The most significant contribution of this study is that various themes were detected using the suggested TSCM and that the method produced consistent results. Also, through the identification of themed streets, local governments may be able to understand the socio-dynamics of target areas, or they may engage in the re-development of the existing town planning [
21]. Using this method, planners can receive up-to-date data regarding the specific usage of urban areas without the need for field surveys or the risk of outdated literature investigations, and budgetary spending is consequently reduced. Besides, like the finding of this study whereby the “Fashion and Cultural Street” in Sillim test area is used for different purposes, planners can identify the way that official planning outcomes have been transformed. With these perspectives, an enhanced decision making process can be used for re-development of urban areas.

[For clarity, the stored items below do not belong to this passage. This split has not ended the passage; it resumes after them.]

-- ==== Sys2Proof/Laws/PerInstr.lean ====
section
/-! SUPPORT. A law of every instruction, one lemma per constructor: the word an instruction is encoded as carries the
fixed bits of its row of the opcode map (30_encoding.md R104). -/

namespace Sys2Proof.Laws.FixedBits

/-- The row of the instruction selects the word it is encoded as. -/
def Statement (i : Instr) : Prop := wellFormed i = true → (opcodeRow i).selects (encode i) = true

theorem of_toNat {w m v : Word} (h : (w &&& m).toNat = v.toNat) (p : String) :
    (OpcodeRow.mk p m v).selects w = true := by
  simpa [OpcodeRow.selects] using BitVec.eq_of_toNat_eq h

theorem formatNNN_selected {op : Nat} {nnn v : Word} (hop : op < 16) (h : fitsAddress nnn = true)
    (hv : v.toNat = op * 4096) (p : String) : (OpcodeRow.mk p 0xF000#16 v).selects (formatNNN op nnn) = true := by
  have hn : nnn.toNat < 4096 := by simpa [fitsAddress] using h
  refine of_toNat ?_ p
  rw [and_F000_toNat, formatNNN_toNat op nnn hop hn, hv]; omega

theorem formatXNN_selected {op : Nat} {x : Reg} {nn : Byte} {v : Word} (hop : op < 16) (hv : v.toNat = op * 4096)
    (p : String) : (OpcodeRow.mk p 0xF000#16 v).selects (formatXNN op x nn) = true := by
  have := x.isLt; have := nn.isLt
  refine of_toNat ?_ p
  rw [and_F000_toNat, formatXNN_toNat op x nn hop, hv]; omega

theorem formatXY_selected {op n : Nat} {x y : Reg} {v : Word} (hop : op < 16) (hn : n < 16)
    (hv : v.toNat = op * 4096) (p : String) : (OpcodeRow.mk p 0xF000#16 v).selects (formatXYN op x y n) = true := by
  have := x.isLt; have := y.isLt
  refine of_toNat ?_ p
  rw [and_F000_toNat, formatXYN_toNat op x y n hop hn, hv]; omega

theorem formatXYN_selected {op n : Nat} {x y : Reg} {v : Word} (hop : op < 16) (hn : n < 16)
    (hv : v.toNat = op * 4096 + n) (p : String) : (OpcodeRow.mk p 0xF00F#16 v).selects (formatXYN op x y n) = true := by
  have := x.isLt; have := y.isLt
  refine of_toNat ?_ p
  rw [and_F00F_toNat, formatXYN_toNat op x y n hop hn, hv]; omega

theorem formatXS_selected {op sub : Nat} {x : Reg} {v : Word} (hop : op < 16) (hs : sub < 256)
    (hv : v.toNat = op * 4096 + sub) (p : String) : (OpcodeRow.mk p 0xF0FF#16 v).selects (formatXS op x sub) = true := by
  have := x.isLt
  refine of_toNat ?_ p
  rw [and_F0FF_toNat, formatXS_toNat op x sub hop hs, hv]; omega

theorem cls : Statement .cls := fun _ => by decide

theorem ret : Statement .ret := fun _ => by decide

theorem jp (nnn : Word) : Statement (.jp nnn) := fun h => formatNNN_selected (by decide) h (by decide) _

theorem call (nnn : Word) : Statement (.call nnn) := fun h => formatNNN_selected (by decide) h (by decide) _

theorem seImm (x : Reg) (nn : Byte) : Statement (.seImm x nn) := fun _ => formatXNN_selected (by decide) (by decide) _

theorem sneImm (x : Reg) (nn : Byte) : Statement (.sneImm x nn) := fun _ => formatXNN_selected (by decide) (by decide) _

theorem seReg (x : Reg) (y : Reg) : Statement (.seReg x y) := fun _ => formatXY_selected (by decide) (by decide) (by decide) _

theorem ldImm (x : Reg) (nn : Byte) : Statement (.ldImm x nn) := fun _ => formatXNN_selected (by decide) (by decide) _

theorem addImm (x : Reg) (nn : Byte) : Statement (.addImm x nn) := fun _ => formatXNN_selected (by decide) (by decide) _

theorem ldReg (x : Reg) (y : Reg) : Statement (.ldReg x y) := fun _ => formatXYN_selected (by decide) (by decide) (by decide) _

theorem or (x : Reg) (y : Reg) : Statement (.or x y) := fun _ => formatXYN_selected (by decide) (by decide) (by decide) _

theorem and (x : Reg) (y : Reg) : Statement (.and x y) := fun _ => formatXYN_selected (by decide) (by decide) (by decide) _

theorem xor (x : Reg) (y : Reg) : Statement (.xor x y) := fun _ => formatXYN_selected (by decide) (by decide) (by decide) _

theorem addReg (x : Reg) (y : Reg) : Statement (.addReg x y) := fun _ => formatXYN_selected (by decide) (by decide) (by decide) _

theorem sub (x : Reg) (y : Reg) : Statement (.sub x y) := fun _ => formatXYN_selected (by decide) (by decide) (by decide) _

theorem shr (x : Reg) (y : Reg) : Statement (.shr x y) := fun _ => formatXYN_selected (by decide) (by decide) (by decide) _

theorem subn (x : Reg) (y : Reg) : Statement (.subn x y) := fun _ => formatXYN_selected (by decide) (by decide) (by decide) _

theorem shl (x : Reg) (y : Reg) : Statement (.shl x y) := fun _ => formatXYN_selected (by decide) (by decide) (by decide) _

theorem sneReg (x : Reg) (y : Reg) : Statement (.sneReg x y) := fun _ => formatXY_selected (by decide) (by decide) (by decide) _

theorem ldI (nnn : Word) : Statement (.ldI nnn) := fun h => formatNNN_selected (by decide) h (by decide) _

theorem jpV0 (nnn : Word) : Statement (.jpV0 nnn) := fun h => formatNNN_selected (by decide) h (by decide) _

theorem rnd (x : Reg) (nn : Byte) : Statement (.rnd x nn) := fun _ => formatXNN_selected (by decide) (by decide) _

theorem drw (x : Reg) (y : Reg) (n : Nat) : Statement (.drw x y n) := fun h => formatXY_selected (by decide) (of_decide_eq_true h) (by decide) _

theorem skp (x : Reg) : Statement (.skp x) := fun _ => formatXS_selected (by decide) (by decide) (by decide) _

theorem sknp (x : Reg) : Statement (.sknp x) := fun _ => formatXS_selected (by decide) (by decide) (by decide) _

theorem ldVxDt (x : Reg) : Statement (.ldVxDt x) := fun _ => formatXS_selected (by decide) (by decide) (by decide) _

theorem ldVxKey (x : Reg) : Statement (.ldVxKey x) := fun _ => formatXS_selected (by decide) (by decide) (by decide) _

theorem ldDtVx (x : Reg) : Statement (.ldDtVx x) := fun _ => formatXS_selected (by decide) (by decide) (by decide) _

theorem ldStVx (x : Reg) : Statement (.ldStVx x) := fun _ => formatXS_selected (by decide) (by decide) (by decide) _

theorem addI (x : Reg) : Statement (.addI x) := fun _ => formatXS_selected (by decide) (by decide) (by decide) _

theorem ldBcd (x : Reg) : Statement (.ldBcd x) := fun _ => formatXS_selected (by decide) (by decide) (by decide) _

theorem storeRegs (x : Reg) : Statement (.storeRegs x) := fun _ => formatXS_selected (by decide) (by decide) (by decide) _

theorem loadRegs (x : Reg) : Statement (.loadRegs x) := fun _ => formatXS_selected (by decide) (by decide) (by decide) _

end Sys2Proof.Laws.FixedBits
end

Furthermore, the TSCM produced objective results irrespective of the location of the test area, since the method converts LBSM data attributes to mathematical values. Also, using road segments as basic spatial units for analysis, the test results were intuitive and distinguishable by avoiding formation of ambiguous spatial areas such as those created by KDE or conventional hot spot areas. Finally, not only the number of POIs and check-in counts, but also other attributes were mathematically measured to find meaningful themed streets.
However, this study also has some limitations. First, a quantitative measurement to evaluate the themed street clusters was not carried out. Second, the age range of people using the Foursquare service is limited. Although this is a general problem of the analyses for which LBSM data are used, additional data from different sources can be used to represent the whole population. Third, human error and participation leads to mistakes like typos and subjective opinions of venues when LBSMs are used. Also, internet access and other types of physical limitations could lead to the ununiformed distribution of LBSM data. Such limitations should be known by those researchers who utilize LBSM data. Lastly, a number stores or buildings (venues), such as large malls or well-known restaurants, can skew the detection of themed streets if their popularity levels are extremely high.
To overcome the abovementioned limits, an evaluation method needs to be studied. Also, errors caused by a few venues should be avoided and continuously identified and investigated by modifying the hot value (), which reflects the characteristics of road segments.